One possible solution to this textual overload comes in the form of ‘distant reading’. A term popularized by Franco Moretti in 2005, it offers the historian a way to analyse a large collection of texts and gaining a clearer understanding of the way these texts influenced each other – and society. The simplest way to preform distant reading for historical research, on both a practical and conceptual level, is the N-gram method. First conceived in the 1990’s, these are graphs measuring occurrences of a string of words of length n over a set of documents over time. They are commonly used in the branch of historiography known as culturonomics, which seeks to analyse of culture based on statistical evidence.

The research for my PhD will use N-grams in a primarily exploratory role.

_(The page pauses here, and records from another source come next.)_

/-- The traps of the slots in their order; each sees the writes that the slots before it have noted (03 R49). -/
def State.slotTraps (s : State) : Board → List SlotView → List Trap
  | _, [] => []
  | b, v :: t =>
    match v.res with
    | none => s.slotTraps b t
    | some (.error e) => s.badSlot b v e :: s.slotTraps (s.noteBad b v) t
    | some (.ok i) => (judge s b i).toList ++ s.slotTraps (b.note s.cur.slotB s.cur.mask i) t

/-- The first of the lowest class (21 R370). -/
def lowestTrap : List Trap → Option Trap
  | [] => none
  | t :: r =>
    match lowestTrap r with
    | some u => if u.cls < t.cls then some u else some t
    | none => some t

/-- The address of a bind entry and where it lies (14 R308): its compare-exchange needs R and W, and the host only answers while the link is up
(26 R455), a peer only within a pod group and while it is not lost (15 R316, 26 R445). DEDUCED: log 58. -/
def State.bindAt (s : State) (b : Board) (acc : Acc) : Except Nat Target :=
  match s.translate b.env.ctx (32 * s.cur.pc.toNat) acc with
  | .ok (.host a) => if s.linkUp then .ok (.host a) else .error (if acc == .rw then 0x70 else 0x74)
  | .ok (.peer m a) =>
    if (s.ctxOf b.env.ctx).podgrp == 0 then .error 0x72 else if s.lost.contains m then .error 0x71 else .ok (.peer m a)
  | r => r

/-- The 32 bytes of a bind entry as the bundle in issue reads them: of a peer's, what it has returned (15 R319). -/
def State.bindEntry (s : State) (b : Board) (t : Target) : Except Nat (List Byte) :=
  match t with
  | .peer m a => ((s.asReader (bindReader b.id s.cur.slotB)).fetched m (a - a % 128) .line).map fun l => (l.drop (a % 128)).take 32
  | .loc a => if s.badAt a then .error 0x20 else .ok (s.readTarget t 32)
  | .host _ => .ok (s.readTarget t 32)

/-- BUDGET of a bind bundle that finds BOUND (22 R393, KIND 6). -/
def State.bindTrap (s : State) (b : Board) : List Trap :=
  match (s.bindAt b .r).bind (s.bindEntry b) with
  | .ok e =>
    if fieldAt e 0 1 % 4 == 2 && b.env.cbud < 8 * fieldAt e 20 1 then
      [{ cls := clsBudget, slot := 7, code := BitVec.ofNat 32 (8 * fieldAt e 20 1 * 65536 + 6), addr := BitVec.ofNat 64 (fieldAt e 8 6) }]
    else []
  | .error _ => []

By adding the tables of the category under investigation (for example, a year of a specific periodical) and deriving the relative word frequencies from these we can construct N-gram graphs, which can answer very specific research questions. While no n-gram corpora exist (publically) for periodicals, short grams are easy to generate.[i] In the initial stages of the project, I built a simple 1-gram viewer. This allowed me to do two things: to get a very rough overview of the content of the digitised periodicals and its evolution over time, and to choose subsets for further programs to work with in a less biased way.

But there are questions N-grams cannot answer. They look at grams in isolation, therefore they lose the contextual meanings of the words they chart. An N-gram to research the adoption of the American term ‘skedaddle’ in Victorian newspapers would indeed show its adoption in the British vocabulary, but would also show the brief reign of the racehorse of the same name – without distinguishing between the two. The list of context-sensitive terms is almost endless. Without contextual semantic information embedded in the rest of the sentence, it is impossible to know which you are mapping. Collocate searches can provide some solace, but only to a degree.

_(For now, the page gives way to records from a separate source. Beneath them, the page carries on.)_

/-- FRESUME (21 R380, R383): the freeze that the slot and the FRID name is restored, if it is still the one. -/
def execFresume (fn window : Nat) (value : BitVec 64) (s : State) : Out :=
  event "FRESUME" <|
    if !s.hostAt fn || 256 ≤ window then none
    else match s.ctxAt fn window with
      | none => some s
      | some c =>
        match s.allBoards.find? fun b => b.env.ctx == c.ctxid && b.slotIdx == bits value.toNat 0 14 && b.frozen.isSome with
        | none => some s
        | some b =>
          match b.frozen with
          | some f =>
            if f.frid == value.extractLsb' 32 32 && !s.eretTaken b then some (s.restore b f (bits value.toNat 16 8) 2) else some s
          | none => some s

/-! ### Resets and the link -/

/-- A function's contexts ended, its queues disabled and its registers at their reset values; and how many contexts ended (26 R453). -/
def State.clearFn (s : State) (fn : Nat) : State × Nat :=
  let cs := (s.ctxs.filter (·.fn == fn)).map (·.ctxid)
  let s : State := cs.foldl State.endContext s
  let qs := (s.queues.filter fun q => q.2.owner == some fn).map (·.1)
  let s : State := { s with
    queues := s.queues.map fun q => if qs.contains q.1 then (q.1, { own := q.2.own }) else q
    mapped := s.mapped.filter fun m => !qs.contains m.2 }
  (s.modFn fn fun f => { grant := f.grant }, cs.length)

/-- FUNCTION_LEVEL_RESET of a virtual function (26 R453). -/
def execFunctionLevelReset (fn : Nat) (s : State) : Out :=
  event "FUNCTION_LEVEL_RESET" <|
    if fn == 0 || !s.hostAt fn then none
    else
      let r := s.clearFn fn
      some (r.1.deviceEntry 0x88 fn r.2)

/-- Every function reset (26 R454): the management window too; the cap state, the step records and MODID stay (DEDUCED, log 73). The grants of BAR4, which
R454 does not name, go back to what they are at power-on (DESIGN CHOICE, log 4). -/
def State.resetAll (s : State) : State :=
  let r := (List.range 32).foldl (fun (r : State × List Nat) fn => let x := r.1.clearFn fn; (x.1, r.2 ++ [x.2])) (s, [])
  let s := { r.1 with
    queues := [], mapped := [], uaen := 0, safecap := 3000, pth := 3277, paces := [], fns := State.reset.fns
    frames := r.1.frames.map fun f => { f with bays := f.bays.map fun y =>
      { y with lvlmax := 7, drpEn := true, drpCnt := 0, drpMv := 40 } } }
  (List.range 32).foldl (fun s fn => s.deviceEntry 0x88 fn (r.2.getD fn 0)) s

/-- PF_FUNCTION_LEVEL_RESET (26 R454). -/
def execPfFunctionLevelReset (s : State) : Out :=
  event "PF_FUNCTION_LEVEL_RESET" <| if !s.hostAt 0 then none else some s.resetAll

/-- An access whose host atomics were on their way when the link went: their outcome is indeterminate (26 R455, R441). -/
def linkLostOp (o : MemOp) : MemOp :=
  match o.kind with
  | .atomic _ _ _ => { o with lines := o.lines.map fun l => if l.st == .performed && l.tgt.isHost then { l with st := .failed 0x70 } else l }
  | _ => o

/-- A copy that still reads the host when the link goes fails (26 R455). -/
def State.linkLostCmd (s : State) (c : Cmd) : Cmd :=
  match c.instr with
  | .cpa .. | .cpb .. | .cpr .. =>
    if !c.started || c.written || c.failed then c
    else
      match (linesOfTouches (c.plan c.tab).reads).find? fun l => match s.translate c.ctx l .r with
        | .ok t => t.isHost
        | .error _ => false with
      | some l => c.broke (0x74, l)
      | none => c
  | _ => c

/-- SURPRISE_LINK_LOSS (26 R455): TIME runs free until the next exchange (16 R340). -/
def execSurpriseLinkLoss (s : State) : Out :=
  event "SURPRISE_LINK_LOSS" <|
    if !s.rails || !s.linkUp then none
    else
      let t := { s with linkUp := false, linkLost := some s.now, linkReset := false, timeErr := 0 }
      let t := t.mapBoards fun b => { b with path := b.path.map linkLostOp }
      some (t.mapCmds fun l => l.map s.linkLostCmd)

/-- LINK_LOSS_TIMEOUT: 10 ms after the loss every function is reset (26 R455). -/
def execLinkLossTimeout (s : State) : Out :=
  event "LINK_LOSS_TIMEOUT" do
    let t ← s.linkLost
    if s.linkUp || s.linkReset || s.now < t + 10000000 then none else some { s.resetAll with linkReset := true }

/-- LINK_RETRAIN: the link is up again, and the event is written (26 R455). -/
def execLinkRetrain (s : State) : Out :=
  event "LINK_RETRAIN" do
    let t ← s.linkLost
    if s.linkUp || !s.rails || (t + 10000000 ≤ s.now && !s.linkReset) then none
    else some ({ s with linkUp := true, linkLost := none, linkReset := false }.deviceEntry 0x89 0 (min 65535 ((s.now - t) / 1000000)))

/-! ### The sideband port (26 R456) -/

/-- What the sensors of PLDM for Platform Monitoring and Control show. -/
structure Sensors where
  /-- Module power in W, and the rail of the SRAM in microvolts (01 R18, 17 R358). -/
  power : Nat
  sram : Nat
  /-- Of each bay: temperature, granted level, and its logic rail in microvolts. -/
  bays : List (Nat × Nat × Nat)
  /-- Of each ring: corruption refusals by the sending frame of the link (26 R438). -/
  links : List (List (Nat × Nat))
  /-- Of each frame: corrected errors by unit (23 R414). -/
  corrected : List (List (Nat × Nat))
deriving DecidableEq, Repr

/-- The sensors (17 R358, 23 R414, 26 R438). With the main rails off every rail reads 0. -/
def State.sensors (s : State) : Sensors :=
  { power := s.power, sram := if s.rails then 750000 else 0
    bays := (List.range 32).map fun k => ((s.bay k).temp, (s.bay k).granted, if s.rails then s.presentRail k else 0)
    links := s.rings.map (·.counted), corrected := s.frames.map (·.corrected) }

/-- An answer of the sideband port. -/
def State.reply (s : State) (l : List Byte) : State := { s with sideband := l :: s.sideband }

/-- A truth value as a byte. -/
def bit (b : Bool) : Byte := if b then 1 else 0

/-- SIDEBAND_STATUS: rails; each frame 0 out of service, 1 in service, 2 hung; the host link; the planes (26 R456). Answered in every state. DESIGN CHOICE: log 76. -/
def execSidebandStatus (s : State) : Out :=
  event "SIDEBAND_STATUS" <|
    some (s.reply ([bit s.rails] ++ (s.frames.map fun f => if f.hung then 2 else bit f.inService) ++ [bit s.linkUp, s.planes]))

/-- SIDEBAND_CAP (26 R450). -/
def execSidebandCap (msg : BitVec 128) (s : State) : Out :=
  event "SIDEBAND_CAP" <|
    if !s.ctrl then none else some ((s.applyCap msg).1.reply [BitVec.ofNat 8 (s.applyCap msg).2])

/-- SIDEBAND_STEP_READ: a record, or nothing (26 R456). -/
def execSidebandStepRead (idx : Nat) (s : State) : Out :=
  event "SIDEBAND_STEP_READ" <| if !s.ctrl then none else some (s.reply (((s.records[idx]?).map StepRec.bytes).getD []))

/-- LOG_READ: one of the last 64 DEVICE entries, or nothing (26 R456). -/
def execLogRead (idx : Nat) (s : State) : Out :=
  event "LOG_READ" <| if !s.ctrl then none else some (s.reply (s.devLog.getD idx []))

/-- FUNC_RESET: R454 from the sideband, answered in every state of the main rails; with them off there is nothing to reset (26 R456). The answer's bytes:
DESIGN CHOICE, log 76. -/
def execFuncReset (s : State) : Out :=
  event "FUNC_RESET" <| if !s.ctrl then none else some ((if s.rails then s.resetAll else s).reply [0])

/-- CAPSEQ_CLEAR (26 R456). -/
def execCapseqClear (s : State) : Out :=
  event "CAPSEQ_CLEAR" <| if !s.ctrl then none else some ({ s with capSeq := 0 }.reply [0])

/-- FIRMWARE_UPDATE: the images in flash are new (17 R358), and the records are cleared (R361); the new firmware sets temperature limits (16 R344).
DESIGN CHOICE: log 62. -/
def execFirmwareUpdate (s : State) : Out :=
  event "FIRMWARE_UPDATE" <|
    if !s.ctrl then none
    else some { s.free.free with
      records := [], fwCtrl := Config.freeWord s.freeCtr, fwCores := Config.freeWord (s.freeCtr + 1)
      tmig := (Config.thermalLimits s.freeCtr).1, tcap := (Config.thermalLimits s.freeCtr).2 }

/-- FRAME_HUNG: a frame has missed 100 ms of heartbeats (26 R456). -/
def execFrameHung (frame : Nat) (s : State) : Out :=
  event "FRAME_HUNG" <|
    if !s.rails || 8 ≤ frame || !(s.frame frame).inService || (s.frame frame).hung then none
    else some ((s.modFrame frame fun f => { f with hung := true }).deviceEntry 0x8A frame 0)

/-- What stays when the main rails go off: the controller with its records, log, caps and answers, and the surroundings (17 R358, 26 R456).
A ring's failed link is recorded at the next start (26 R439). DEDUCED: log 74. -/
def State.dark (s : State) : State :=
  { State.reset with
    ctrl := s.ctrl, fwCtrl := s.fwCtrl, fwCores := s.fwCores, records := s.records, starts := s.starts, devLog := s.devLog, sideband := s.sideband
    capSeq := s.capSeq, cap := s.cap, capEnd := s.capEnd, tmig := s.tmig, tcap := s.tcap
    hostMem := s.hostMem, inputs := s.inputs, toPeers := s.toPeers, wall := s.wall, freeCtr := s.freeCtr, nextUid := s.nextUid
    rings := s.rings.map fun r => { link := r.link } }

/-- MODULE_RESET: the main rails are cycled; bring-up follows (26 R456). -/
def execModuleReset (s : State) : Out :=
  event "MODULE_RESET" <| if !s.ctrl then none else some (s.dark.reply [0])

/-- MAIN_RAILS_OFF: the main power input is lost (17 R358). -/
def execMainRailsOff (s : State) : Out :=
  event "MAIN_RAILS_OFF" <| if !s.rails then none else some s.dark

/-! ### Bring-up (17 R359 to R361, 26 R457) -/

/-- The method of a step for a unit, from its last record; none: the step is skipped (17 R361). A step without an alternate method always
runs its primary one. DEDUCED: log 68. -/
def methodOf (recs : List StepRec) (step : Nat) (unit : BitVec 8) : Option Bool :=
  match recs.find? fun r => r.step.toNat == step && r.unit == unit with
  | none => some false
  | some r =>
    if step == 1 then some false
    else if r.out == 2 || (r.out == 1 && r.meth == 1) then none
    else some (r.meth == 1 || r.out == 1)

The solution is to no longer consider words as solitary semantic units, but to include their contexts in the analysis. This is easier said than done, and only recently have computers become ‘smart’ enough to deal with semantic ambiguities; the most accessible way of achieving this is by using semantic vector spaces. These programs apply the saying “you shall know a word by the company it keeps”, and encode each word as a vector containing its relation with all other words in the corpus. Among others, one such method is Latent Semantic Indexing (LSI).

My PhD research focusses in on the perceptions of Imperial identity in the British press, and the way the press helps construct this identity. As part of this process, I am using LSI to discover whether there is an evolution in the topics discussed in British newspapers, and if different newspapers generally report on different topics. Both of these questions require the use of a large dataset of digitised newspapers, which is fortunately available in the form of the British Library Nineteenth Century Newspaper Archive.

To answer these questions, a slice is made in the newspaper corpus to narrow it down to a time period, newspaper, or keyword-topic. In this case, the Gensim LSI algorithm was applied to a sample of one thousand newspaper articles which contained the keywords ‘empire’ and either ‘border’ or ‘frontier’, with the aim of discovering trends in the narrative about the edge of the Empire. The reason for this relatively small sample size is that the analysis program is still in heavy development, and using more articles would incur exponentially longer processing times. Eventually, the goal is to use a sample around the ten to one-hundred thousand mark. The output is a list of the strongest semantic clusters. Very few historians have employed the technology yet, so its full potential is still unknown. However, promising experiments on the Dutch Newspaper corpus Delpher have seen the technique used to calculate the most important words in a text, and subsequently determine the associations between these words and the entire text. My PhD project was in large part inspired by those experiments.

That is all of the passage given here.